In pursuit of that goal, Dr. Robert Croy and Professor John Essigmann, who are members of the MIT SRP team, have developed a novel way to determine the biological effects of NDMA in drinking water. They developed a sensitive method to measure the products of DNA damage by NDMA (e.g., O6-methylguanine, 3-methyladenine and 7-methylguanine) in the genomes of animals that have been given small amounts of NDMA in drinking water over several weeks. At least one of these DNA-derived products, O6-methylguanine, is a widely known biomarker of genetic damage by environmental chemicals. Their work meshes seamlessly with the additional genetic studies, and the development of sensors to detect NDMA, going on as other parts of the MIT SRP.

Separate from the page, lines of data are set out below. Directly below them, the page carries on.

-- ==== Sys2Proof/Machine/Placement.lean ====
section
/-! DEFINITION. Placement of expert replicas: heat, plans, entries, removals, loss of a die, hints, policy and reloads (07 R156 to
R165, R167 to R170). -/

namespace Sys2Proof.Machine

/-! ### Heat and replication -/

/-- Folds a histogram into heat at commit (R156). -/
def foldHeat (h hist : Nat) : Nat := Nat.min (h - h / 8 + hist) 0xFFFFFFFF

/-- Every real expert of a context, in order. -/
def Ctx.allExperts (x : Ctx) : List (Nat × Nat) :=
  match x.model with
  | some m => ((List.range m.last.length).map (fun l => (List.range (m.last.getD l 0 + 1)).map (fun e => (l, e)))).flatten
  | none => []

/-- Heat of an expert from one package as the leader knows it, over the contexts that share the image (log entry 105). -/
def State.heatFrom (s : State) (c pkg k : Nat) : Nat :=
  sumN ((s.users c).map (fun u =>
    if pkg = s.board.pkgId then (s.ctx u).resid.heat.getD k 0 else (s.ctx u).resid.reports.getD (pkg * 2 ^ 25 + k) 0))

/-- Packages where a context is resident, this one first. -/
def State.homes (s : State) (c : Nat) : List Nat := s.board.pkgId :: (s.ctx c).resid.resident

/-- Sum of an expert's heat over packages. -/
def State.heatSum (s : State) (c k : Nat) : Nat := sumN ((s.homes c).map (fun p => s.heatFrom c p k))

/-- Smallest and largest count of replicas that the hints of an expert ask for (log entry 105). -/
def State.hintMin (s : State) (c k : Nat) : Nat := maxN (1 :: (s.users c).map (fun u => ((s.ctx u).resid.hint k 3).getD 1))
def State.hintMax (s : State) (c k : Nat) : Nat :=
  16 - maxN ((s.users c).map (fun u => 16 - ((s.ctx u).resid.hint k 4).getD 16))

/-- `want` of an expert before fill and trim (R157). -/
def State.want (s : State) (c : Nat) (zero : Bool) (k : Nat) : Nat :=
  let r := (s.ctx c).resid
  let l := (s.homes c).map (fun p => if zero then 0 else s.heatFrom c p k)
  let w := Nat.max 1 (Nat.max (ceilDiv (sumN l) (8 * r.replicaLoad)) (ceilDiv (maxN l) (8 * r.homeLoad)))
  Nat.min (Nat.max w (s.hintMin c k)) (Nat.min 16 (s.hintMax c k))

/-- Raises or lowers the first entry that a test picks. -/
def bumpWant (w : Tbl Nat) (k : Nat) (up : Bool) : Tbl Nat := w.adjust k (fun n => if up then n + 1 else n - 1)

/-- Total of secondaries wanted. -/
def wantSum (w : Tbl Nat) : Nat := sumN (w.map (fun e => e.2 - 1))

/-- Fill to the floor, hottest first, ties to the lower expert (R157). -/
def fillWant (heat cap : Nat → Nat) (floor : Nat) : Nat → Tbl Nat → Tbl Nat
  | 0, w => w
  | n + 1, w =>
    if floor ≤ wantSum w then w
    else
      match minBy (fun (e : Nat × Nat) => 2 ^ 64 - heat e.1) (w.filter (fun e => decide (e.2 < cap e.1))) with
      | some e => fillWant heat cap floor n (bumpWant w e.1 true)
      | none => w

/-- Trim to the cap, coldest first, ties to the higher expert (R157). -/
def trimWant (heat low : Nat → Nat) (cap : Nat) : Nat → Tbl Nat → Tbl Nat
  | 0, w => w
  | n + 1, w =>
    if wantSum w ≤ cap then w
    else
      match minBy (fun (e : Nat × Nat) => heat e.1 * 2 ^ 40 + (2 ^ 30 - e.1)) (w.filter (fun e => decide (low e.1 < e.2))) with
      | some e => trimWant heat low cap n (bumpWant w e.1 false)
      | none => w

/-- Present dies that the leader knows: (package, die), ascending. -/
def State.dieList (s : State) (c : Nat) : List (Nat × Nat) :=
  let pk := sortBy (fun (a b : Nat) => decide (a ≤ b)) (s.board.pkgId :: (s.ctx c).resid.resident)
  (pk.map (fun p => ((List.range 4).filter (fun d =>
    if p = s.board.pkgId then s.boot.diesUp.getD d false else (Config.peerDies p).testBit d)).map (fun d => (p, d)))).flatten

/-- Largest number of secondaries: the floor, or what `REPLICA_CAP` leaves of the T2 pool over the present dies (R157). -/
def State.replicaMax (s : State) (c : Nat) : Nat :=
  let pool := sumN ((s.dieList c).map (fun p => (s.ctx c).share.t2Mib.getD p.2 0 * mib))
  let frame := 65536 * s.frameGran c
  Nat.max (s.floorCount c) (if frame = 0 then 0 else (s.ctx c).resid.replicaCap * pool / (65536 * frame))

/-- The replica counts that the leader computes (R157, R160, R161). -/
def State.wants (s : State) (c : Nat) (zero : Bool) : Tbl Nat :=
  let keys := (s.ctx c).allExperts.map (fun e => expKey e.1 e.2)
  let heat (k : Nat) : Nat := if zero then 0 else s.heatSum c k
  let w1 := fillWant heat (fun k => Nat.min 16 (s.hintMax c k)) (s.floorCount c) (16 * keys.length)
    (keys.map (fun k => (k, s.want c zero k)))
  trimWant heat (s.hintMin c) (s.replicaMax c) (16 * keys.length) w1

/-- Replica indices of an expert that count for the plan: active ones that stay, and orders under way. -/
def State.planned (s : State) (c l e : Nat) : List (Nat × Nat × Nat) :=
  let x := s.ctx c
  let rs := (x.draft.expert l e).replicas
  (List.range rs.length).filterMap (fun i => match rs[i]? with
    | some r => if (r.active || i == 0) ∧ !x.resid.leaving.contains (l, e, i) then some (i, r.pkg, r.die) else none
    | none => none)
  ++ (x.resid.orders.filter (fun o => o.layer == l && o.expert == e)).map (fun o => (o.replica, o.pkg, o.die))

/-- Sum of heat over the replicas on a die, those ordered among them; a plan at heat 0 sees none (R157, R161). -/
def State.dieHeat (s : State) (c : Nat) (zero : Bool) (p d : Nat) : Nat :=
  if zero then 0
  else sumN ((s.ctx c).draft.experts.map (fun e =>
    if (s.planned c (e.1 / 65536) (e.1 % 65536)).any (fun x => x.2 == (p, d)) then s.heatSum c e.1 else 0))

/-- Die for an added replica of an expert: one without a replica of it, with the least heat (R157). -/
def State.pickDie (s : State) (c l e : Nat) (zero : Bool) (only : Option Nat) : Option (Nat × Nat) :=
  minBy (fun (p : Nat × Nat) => s.dieHeat c zero p.1 p.2) ((s.dieList c).filter (fun p =>
    !(s.planned c l e).any (fun x => x.2 == p) && (only.isNone || only == some p.1)))

/-- The leader orders one more secondary of an expert: the holder fetches it first (R157, R158). -/
def State.orderOne (s : State) (c l e : Nat) (zero : Bool) : State :=
  let rs := ((s.ctx c).draft.expert l e).replicas
  let out := (s.ctx c).resid.leaving
  let used := (s.planned c l e).map (fun x => x.1)
  match s.pickDie c l e zero none, (List.range 16).find? (fun i => i != 0 && !used.contains i && !out.contains (l, e, i)
      && !((rs[i]?).map (·.active)).getD false) with
  | some (p, d), some i =>
    let t := s.onResid c (fun r => { r with orders := r.orders ++ [⟨l, e, i, p, d⟩] })
    if p = s.board.pkgId then t.fetchRequest c l e i 5 d else t.sendOpen p 0x31 c [0x2, l, e, i, d] []
  | _, _ => s

/-- Orders secondaries of an expert until w replicas are planned. -/
def orderUp (c l e w : Nat) (zero : Bool) : Nat → State → State
  | 0, s => s
  | n + 1, s => if (s.planned c l e).length < w then orderUp c l e w zero n (s.orderOne c l e zero) else s

/-- Removes surplus secondaries of an expert, highest index first, until w replicas are planned. -/
def dropDown (c l e w : Nat) : Nat → State → State
  | 0, s => s
  | n + 1, s =>
    if w < (s.planned c l e).length ∧ n ≠ 0 ∧ (s.planned c l e).any (fun x => x.1 == n)
        ∧ !(s.ctx c).resid.orders.any (fun o => o.layer == l && o.expert == e && o.replica == n) then
      dropDown c l e w n (s.retire c l e n)
    else dropDown c l e w n s

/-- The leader orders what the plan changes for one expert (R157 to R159). -/
def State.orderPlan (s : State) (c : Nat) (zero : Bool) (k w : Nat) : State :=
  let l := k / 65536
  let e := k % 65536
  orderUp c l e w zero 16 (dropDown c l e w 16 s)

/-- The leader's plan (R157); under `FREEZE` it is made with every heat 0, at model load and at a change of shape.  The context
that loaded the images plans for those that share them (log entry 105). -/
def State.planReplicas (s : State) (c : Nat) (zero : Bool) : State :=
  if !s.leads c ∨ s.imgOwner c ≠ c then s
  else (s.wants c zero).foldl (fun t e => t.orderPlan c zero e.1 e.2) s

/-- `SHARE` for a package's level (R157). -/
def levelShare (level : Nat) : Nat := if level = 3 then 0 else if level = 2 then 4 else 8

/-- `SHARE` of the replicas on a package as the leader knows its level. -/
def State.shareOf (s : State) (p : Nat) : Nat :=
  levelShare (if p = s.board.pkgId then s.packageLevel else s.fab.peerLevel.getD p 0)

/-- The leader sets `SHARE` on the replicas of packages whose level has changed (R157); a frozen layout stays as it is (R161). -/
def State.syncShares (s : State) (c : Nat) : State :=
  if !s.leads c ∨ s.imgOwner c ≠ c ∨ s.frozen c then s
  else (s.homes c).foldl (fun t p =>
    if (t.ctx c).draft.experts.any (fun e => e.2.replicas.any (fun r => r.pkg == p && r.share != t.shareOf p)) then
      (t.guideAll c (.setShare p (t.shareOf p))).sendGuide c [0x5, p, t.shareOf p] (t.ctx c).resid.resident
    else t) s

/-! ### Hints (R163) -/

/-- Pins never exceed half of the context's T2 pool on a die (Table 7-4). -/
def State.pinFits (s : State) (c l e : Nat) : Bool :=
  match s.replicaDie c l e 0 with
  | none => true
  | some d =>
    let pins := ((s.users c).flatMap (fun u => ((s.ctx u).resid.hints.filter (fun h => h.2.any (fun x => x.1 == 1))).map
      (fun h => h.1))).eraseDups
    let on := countP (fun k => k != expKey l e && s.replicaDie c (k / 65536) (k % 65536) 0 == some d) pins
    decide (2 * (on + 1) * s.frameGran c * granule ≤ ((s.ctx (s.imgOwner c)).share.t2Mib.getD d 0) * mib)

/-- Whether a hint may be applied now (Table 7-4). -/
def State.hintFits (s : State) (c l e kind v : Nat) : Bool :=
  if kind = 1 then s.pinFits c l e
  else if kind = 3 then decide (s.secondaries (s.imgOwner c) + v ≤ s.replicaMax (s.imgOwner c) + 1)
  else if kind = 5 ∧ v = 1 then (s.mirrorHome s.board.pkgId).isSome
  else true

/-- Sets or replaces a hint kind in a list of hints. -/
def setHint (l : List (Nat × Nat)) (kind v : Nat) : List (Nat × Nat) := l.filter (fun h => h.1 != kind) ++ [(kind, v)]

/-- Applies one hint to one expert, or holds it: whether it applies, and the state (R163). -/
def State.hintOne (s : State) (c l e kind v : Nat) : Bool × State :=
  let k := expKey l e
  let mark (t : State) : State :=
    t.guideChange c (.hint l e (((t.ctx c).resid.hints.getD k []).any (fun h => h.1 != 6)))
  if kind = 7 then
    (true, mark (s.onResid c (fun r => { r with hints := r.hints.del k, held := r.held.del k })))
  else if kind = 2 then
    (true, mark (s.onResid c (fun r => { r with
      hints := r.hints.setD [] k ((r.hints.getD k []).filter (fun h => h.1 != 1))
      held := r.held.setD [] k ((r.held.getD k []).filter (fun h => h.1 != 1)) })))
  else if s.hintFits c l e kind v then
    let s1 := mark (s.onResid c (fun r => { r with
      hints := r.hints.put k (setHint (r.hints.getD k []) kind v)
      held := r.held.setD [] k ((r.held.getD k []).filter (fun h => h.1 != kind)) }))
    (true, if kind = 5 ∧ v = 1 ∧ ((s.frames c).sources.find k).bind (·.mirror) = none then s1.fetchRequest c l e 16 6 0 else s1)
  else (false, s.onResid c (fun r => { r with held := r.held.put k (setHint (r.held.getD k []) kind v) }))

/-- Applies a hint to a range of experts: applied, held, state. -/
def hintRange (c l kind v : Nat) : List Nat → Nat → Nat → State → Nat × Nat × State
  | [], a, h, s => (a, h, s)
  | e :: r, a, h, s =>
    let o := s.hintOne c l e kind v
    hintRange c l kind v r (a + b2n o.1) (h + b2n (!o.1)) o.2

/-- Held hints are applied where their limits now allow, lowest layer and expert first (R163). -/
def State.retryHints (s : State) (c : Nat) : State :=
  (sortBy (fun (a b : Nat × List (Nat × Nat)) => decide (a.1 ≤ b.1)) (s.ctx c).resid.held).foldl (fun t h =>
    h.2.foldl (fun u x =>
      if u.hintFits c (h.1 / 65536) (h.1 % 65536) x.1 x.2 then (u.hintOne c (h.1 / 65536) (h.1 % 65536) x.1 x.2).2 else u) t) s

/-- Mirrors that the hints and `MIRROR_ALL` ask for and that do not exist are requested at the source's package (R163, R165). -/
def State.startMirrors (s : State) (c : Nat) : State :=
  let o := s.imgOwner c
  (s.ctx o).resid.sources.foldl (fun t e =>
    if e.2.pkg = s.board.pkgId ∧ e.2.mirror.isNone ∧ !e.2.image.isEmpty then
      t.rebuildMirror o (e.1 / 65536) (e.1 % 65536)
    else t) s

‘The good news is that we have a lot of knowledge about NDMA and we have ideas about its potential biological effects; now it is time to do the hard work and get the research done.’

Critical Next Steps

When asked about her next steps, Professor Engelward explains, ‘We see a path forward with two elements. The first thing is that we want to understand what happens when animals are exposed to NDMA in drinking water, the way that people are exposed’. She further elaborates, ‘In our earlier studies, mice received a high dose of NDMA, much higher than what people experience. We are now setting off to do long-term drinking water studies with much more realistic levels.’

Professor Engelward and the team’s ongoing work including DNA repair-deficient mice in their studies is important because AAG levels vary from person to person, and people with low AAG may be at increased risk. When thinking about the risk of exposure in the population, it is critical to consider the risk of those who are most vulnerable. As her earlier research pointed to AAG as a susceptibility factor, Professor Engelward now aims to find out if it in fact defends against cancer caused by contaminated drinking water.

There is much work to be done by researchers, and a lot of work to be done by people in the pharmaceutical industry to make sure that people’s drugs are free from NDMA. Professor Engelward reminds us that ‘The good news is that we have a lot of knowledge about NDMA and we have ideas about its potential biological effects; now it is time to do the hard work and get the research done.’

For people who already have been exposed, there are steps that can be taken. On this, Professor Engelward concludes, ‘All of the good advice that you get from your nurse or doctor about exercise, eating right, and avoiding exposure to chemicals, is good advice, and can go a long way toward offsetting any possible increased risk of cancer caused by NDMA.’

With a team of highly talented students and more senior researchers, as well as support from the National Institute of Environmental Health’s Superfund Research Program, we can be confident that the MIT SRP will soon present a much better understanding of the risks that NDMA poses and the implications for public health.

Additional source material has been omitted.